#### WHAT IS EXPECTED:
Return every line from the one with "(s.clearReg a m).mode = s.mode := rfl" through the one with "(s.clearReg a m).shadowRegs = s.shadowRegs := rfl", inclusive, exactly as it appears below.

#### PROVIDED RECORDS:
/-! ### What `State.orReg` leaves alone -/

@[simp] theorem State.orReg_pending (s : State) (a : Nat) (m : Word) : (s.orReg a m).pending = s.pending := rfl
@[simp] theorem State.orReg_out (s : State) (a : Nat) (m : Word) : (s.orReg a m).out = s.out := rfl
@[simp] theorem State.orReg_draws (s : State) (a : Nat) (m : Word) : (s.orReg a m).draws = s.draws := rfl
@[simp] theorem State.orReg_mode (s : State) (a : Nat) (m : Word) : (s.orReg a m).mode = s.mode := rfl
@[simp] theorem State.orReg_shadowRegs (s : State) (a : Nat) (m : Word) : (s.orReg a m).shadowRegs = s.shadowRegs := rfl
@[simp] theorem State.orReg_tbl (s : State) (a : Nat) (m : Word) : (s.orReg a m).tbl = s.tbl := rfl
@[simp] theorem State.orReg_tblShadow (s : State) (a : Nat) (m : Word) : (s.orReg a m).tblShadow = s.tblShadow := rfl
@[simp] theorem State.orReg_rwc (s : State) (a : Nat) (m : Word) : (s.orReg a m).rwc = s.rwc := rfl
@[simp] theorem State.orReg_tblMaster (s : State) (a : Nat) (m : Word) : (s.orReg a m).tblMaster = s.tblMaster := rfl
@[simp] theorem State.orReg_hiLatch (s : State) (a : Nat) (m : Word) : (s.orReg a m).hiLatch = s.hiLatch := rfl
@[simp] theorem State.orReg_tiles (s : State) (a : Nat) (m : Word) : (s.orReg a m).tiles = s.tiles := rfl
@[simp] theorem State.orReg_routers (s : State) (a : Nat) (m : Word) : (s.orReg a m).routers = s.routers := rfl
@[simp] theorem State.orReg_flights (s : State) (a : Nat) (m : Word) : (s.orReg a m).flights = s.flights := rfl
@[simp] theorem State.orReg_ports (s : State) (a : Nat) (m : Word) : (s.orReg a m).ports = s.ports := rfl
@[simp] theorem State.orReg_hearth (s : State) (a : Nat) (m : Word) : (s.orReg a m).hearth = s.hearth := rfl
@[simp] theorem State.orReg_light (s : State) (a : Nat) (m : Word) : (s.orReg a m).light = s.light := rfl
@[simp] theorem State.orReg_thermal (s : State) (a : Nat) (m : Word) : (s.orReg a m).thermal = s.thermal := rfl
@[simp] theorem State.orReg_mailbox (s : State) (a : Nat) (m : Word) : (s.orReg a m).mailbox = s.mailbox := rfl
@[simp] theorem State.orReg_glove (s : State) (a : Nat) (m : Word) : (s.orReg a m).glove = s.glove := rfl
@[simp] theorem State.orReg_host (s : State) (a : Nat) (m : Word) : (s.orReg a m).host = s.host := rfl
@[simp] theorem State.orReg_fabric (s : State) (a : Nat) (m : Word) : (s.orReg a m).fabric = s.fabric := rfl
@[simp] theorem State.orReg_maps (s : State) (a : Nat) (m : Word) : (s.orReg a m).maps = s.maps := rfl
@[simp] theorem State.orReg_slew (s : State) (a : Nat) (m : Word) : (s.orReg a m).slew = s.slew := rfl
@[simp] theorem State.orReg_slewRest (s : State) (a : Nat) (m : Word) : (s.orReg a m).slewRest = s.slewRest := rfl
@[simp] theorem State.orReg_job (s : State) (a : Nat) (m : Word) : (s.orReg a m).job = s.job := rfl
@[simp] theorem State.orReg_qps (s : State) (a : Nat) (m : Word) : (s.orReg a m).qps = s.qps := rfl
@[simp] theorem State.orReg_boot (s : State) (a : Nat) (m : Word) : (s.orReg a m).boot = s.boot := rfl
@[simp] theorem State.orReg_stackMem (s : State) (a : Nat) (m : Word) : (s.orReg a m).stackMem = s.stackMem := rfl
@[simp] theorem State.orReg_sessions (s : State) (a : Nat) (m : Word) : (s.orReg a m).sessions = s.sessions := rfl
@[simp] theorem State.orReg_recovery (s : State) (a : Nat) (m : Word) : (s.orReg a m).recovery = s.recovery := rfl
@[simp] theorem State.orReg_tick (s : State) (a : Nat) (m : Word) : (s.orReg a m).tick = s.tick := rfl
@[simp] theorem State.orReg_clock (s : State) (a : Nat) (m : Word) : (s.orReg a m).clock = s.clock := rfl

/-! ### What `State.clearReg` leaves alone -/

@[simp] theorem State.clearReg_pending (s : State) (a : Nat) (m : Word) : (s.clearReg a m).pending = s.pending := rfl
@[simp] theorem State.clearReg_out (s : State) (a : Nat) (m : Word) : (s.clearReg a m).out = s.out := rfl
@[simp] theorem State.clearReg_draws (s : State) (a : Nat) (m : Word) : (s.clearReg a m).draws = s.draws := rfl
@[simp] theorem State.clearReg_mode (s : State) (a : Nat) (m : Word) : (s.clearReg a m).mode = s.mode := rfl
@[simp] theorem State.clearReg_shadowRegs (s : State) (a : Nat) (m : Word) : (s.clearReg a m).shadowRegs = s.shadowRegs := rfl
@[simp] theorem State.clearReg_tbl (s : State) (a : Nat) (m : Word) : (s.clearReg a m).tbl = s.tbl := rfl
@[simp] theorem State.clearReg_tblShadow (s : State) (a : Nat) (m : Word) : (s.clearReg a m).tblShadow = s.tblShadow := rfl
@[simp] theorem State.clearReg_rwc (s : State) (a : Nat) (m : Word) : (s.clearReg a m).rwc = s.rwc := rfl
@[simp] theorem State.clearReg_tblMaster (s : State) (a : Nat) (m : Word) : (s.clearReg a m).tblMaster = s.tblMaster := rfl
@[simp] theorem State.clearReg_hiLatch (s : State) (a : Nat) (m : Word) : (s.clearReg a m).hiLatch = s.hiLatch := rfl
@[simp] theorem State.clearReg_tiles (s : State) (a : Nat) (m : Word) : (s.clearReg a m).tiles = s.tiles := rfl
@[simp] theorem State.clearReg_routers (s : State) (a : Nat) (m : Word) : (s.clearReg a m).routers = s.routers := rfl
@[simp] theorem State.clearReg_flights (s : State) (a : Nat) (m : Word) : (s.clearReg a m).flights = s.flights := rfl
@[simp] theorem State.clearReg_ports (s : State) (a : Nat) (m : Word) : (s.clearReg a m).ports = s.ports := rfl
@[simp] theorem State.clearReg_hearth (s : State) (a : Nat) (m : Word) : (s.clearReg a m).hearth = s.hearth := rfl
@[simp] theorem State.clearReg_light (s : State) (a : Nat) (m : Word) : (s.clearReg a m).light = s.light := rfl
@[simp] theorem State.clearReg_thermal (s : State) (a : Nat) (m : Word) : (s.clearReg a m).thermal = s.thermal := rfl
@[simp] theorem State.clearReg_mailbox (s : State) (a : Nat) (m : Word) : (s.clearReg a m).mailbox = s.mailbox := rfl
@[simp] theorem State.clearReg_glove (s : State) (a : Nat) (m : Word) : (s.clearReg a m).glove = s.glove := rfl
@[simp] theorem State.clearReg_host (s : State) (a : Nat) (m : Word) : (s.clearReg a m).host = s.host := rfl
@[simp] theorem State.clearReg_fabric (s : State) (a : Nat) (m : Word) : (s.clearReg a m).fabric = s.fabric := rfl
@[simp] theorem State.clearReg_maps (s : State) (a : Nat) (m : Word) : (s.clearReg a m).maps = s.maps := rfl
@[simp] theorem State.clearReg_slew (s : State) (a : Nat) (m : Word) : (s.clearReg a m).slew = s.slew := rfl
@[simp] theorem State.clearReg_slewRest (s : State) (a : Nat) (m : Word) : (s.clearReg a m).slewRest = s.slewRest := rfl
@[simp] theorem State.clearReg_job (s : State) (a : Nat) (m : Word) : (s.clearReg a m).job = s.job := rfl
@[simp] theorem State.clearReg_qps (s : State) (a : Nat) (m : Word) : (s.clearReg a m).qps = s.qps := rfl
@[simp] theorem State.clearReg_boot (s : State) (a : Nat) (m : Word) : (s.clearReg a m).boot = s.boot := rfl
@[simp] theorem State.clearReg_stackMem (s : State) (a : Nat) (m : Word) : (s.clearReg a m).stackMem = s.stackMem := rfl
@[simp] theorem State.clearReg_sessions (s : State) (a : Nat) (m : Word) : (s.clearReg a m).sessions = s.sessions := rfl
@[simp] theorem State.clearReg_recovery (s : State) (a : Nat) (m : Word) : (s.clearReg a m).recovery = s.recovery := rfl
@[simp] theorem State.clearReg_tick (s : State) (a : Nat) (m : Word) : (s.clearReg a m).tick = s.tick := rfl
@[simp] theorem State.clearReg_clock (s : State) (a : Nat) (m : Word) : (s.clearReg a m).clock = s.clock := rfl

==

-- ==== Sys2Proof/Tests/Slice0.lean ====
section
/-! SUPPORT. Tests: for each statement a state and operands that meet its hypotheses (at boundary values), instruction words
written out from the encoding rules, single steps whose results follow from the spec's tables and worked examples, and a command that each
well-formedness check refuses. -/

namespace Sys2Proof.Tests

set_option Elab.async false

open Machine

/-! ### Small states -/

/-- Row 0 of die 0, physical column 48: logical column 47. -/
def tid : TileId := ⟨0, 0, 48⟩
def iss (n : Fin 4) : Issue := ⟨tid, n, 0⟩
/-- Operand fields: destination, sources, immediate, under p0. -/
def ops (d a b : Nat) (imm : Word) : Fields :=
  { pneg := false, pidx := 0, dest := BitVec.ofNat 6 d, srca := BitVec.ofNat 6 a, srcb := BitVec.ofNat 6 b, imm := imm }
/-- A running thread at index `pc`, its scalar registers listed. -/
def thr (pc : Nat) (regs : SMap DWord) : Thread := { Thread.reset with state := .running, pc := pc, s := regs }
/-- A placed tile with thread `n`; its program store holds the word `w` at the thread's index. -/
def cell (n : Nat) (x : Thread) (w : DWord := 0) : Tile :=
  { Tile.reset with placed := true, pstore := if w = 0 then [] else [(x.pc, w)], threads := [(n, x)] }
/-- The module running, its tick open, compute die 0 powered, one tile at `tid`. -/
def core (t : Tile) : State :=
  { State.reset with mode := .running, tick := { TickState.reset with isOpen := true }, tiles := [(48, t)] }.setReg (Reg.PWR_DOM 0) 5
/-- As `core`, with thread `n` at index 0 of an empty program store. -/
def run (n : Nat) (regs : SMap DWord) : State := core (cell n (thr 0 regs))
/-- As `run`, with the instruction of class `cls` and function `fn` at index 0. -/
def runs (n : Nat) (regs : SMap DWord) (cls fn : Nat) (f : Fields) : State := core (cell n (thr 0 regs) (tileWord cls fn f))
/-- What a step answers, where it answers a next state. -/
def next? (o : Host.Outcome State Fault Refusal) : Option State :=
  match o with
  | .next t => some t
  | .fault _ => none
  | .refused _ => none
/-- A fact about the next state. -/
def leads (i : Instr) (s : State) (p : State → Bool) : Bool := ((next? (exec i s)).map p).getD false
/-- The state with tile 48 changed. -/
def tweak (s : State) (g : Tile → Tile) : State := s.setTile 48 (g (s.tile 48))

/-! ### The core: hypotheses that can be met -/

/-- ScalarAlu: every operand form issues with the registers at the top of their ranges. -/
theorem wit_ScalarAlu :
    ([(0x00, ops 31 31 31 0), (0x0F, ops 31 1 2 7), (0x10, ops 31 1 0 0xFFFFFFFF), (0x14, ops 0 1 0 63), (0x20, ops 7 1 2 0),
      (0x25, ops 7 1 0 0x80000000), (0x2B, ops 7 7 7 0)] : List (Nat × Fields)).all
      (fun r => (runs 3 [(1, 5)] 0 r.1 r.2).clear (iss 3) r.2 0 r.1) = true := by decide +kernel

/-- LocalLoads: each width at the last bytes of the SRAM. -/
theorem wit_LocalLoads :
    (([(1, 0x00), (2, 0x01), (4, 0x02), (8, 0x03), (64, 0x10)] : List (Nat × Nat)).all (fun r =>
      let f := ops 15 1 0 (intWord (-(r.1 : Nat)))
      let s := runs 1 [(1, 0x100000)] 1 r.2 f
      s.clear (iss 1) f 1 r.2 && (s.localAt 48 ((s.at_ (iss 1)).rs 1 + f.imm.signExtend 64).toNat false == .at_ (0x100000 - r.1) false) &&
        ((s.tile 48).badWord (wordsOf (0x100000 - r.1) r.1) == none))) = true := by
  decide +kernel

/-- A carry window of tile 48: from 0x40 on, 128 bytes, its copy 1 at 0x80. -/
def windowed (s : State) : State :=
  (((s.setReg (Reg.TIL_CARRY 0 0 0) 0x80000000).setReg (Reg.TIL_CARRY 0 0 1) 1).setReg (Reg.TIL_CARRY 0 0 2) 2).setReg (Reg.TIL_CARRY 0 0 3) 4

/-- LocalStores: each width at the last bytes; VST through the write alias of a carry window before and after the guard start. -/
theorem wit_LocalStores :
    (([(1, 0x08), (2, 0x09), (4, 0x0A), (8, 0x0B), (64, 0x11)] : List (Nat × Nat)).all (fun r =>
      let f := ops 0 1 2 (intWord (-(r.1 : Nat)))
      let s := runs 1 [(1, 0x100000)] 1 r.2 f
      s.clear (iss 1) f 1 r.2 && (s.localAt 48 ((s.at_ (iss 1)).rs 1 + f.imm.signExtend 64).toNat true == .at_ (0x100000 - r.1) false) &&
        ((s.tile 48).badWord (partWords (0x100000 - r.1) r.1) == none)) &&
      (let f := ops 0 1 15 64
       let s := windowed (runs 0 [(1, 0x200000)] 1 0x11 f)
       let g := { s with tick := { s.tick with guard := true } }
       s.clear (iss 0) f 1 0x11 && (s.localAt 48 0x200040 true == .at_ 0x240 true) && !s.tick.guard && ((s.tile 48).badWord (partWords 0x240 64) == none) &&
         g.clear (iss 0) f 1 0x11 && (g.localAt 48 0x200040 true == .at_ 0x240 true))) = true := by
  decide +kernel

#### RESPONSE TO THE TASK:
@[simp] theorem State.clearReg_mode (s : State) (a : Nat) (m : Word) : (s.clearReg a m).mode = s.mode := rfl
@[simp] theorem State.clearReg_shadowRegs (s : State) (a : Nat) (m : Word) : (s.clearReg a m).shadowRegs = s.shadowRegs := rfl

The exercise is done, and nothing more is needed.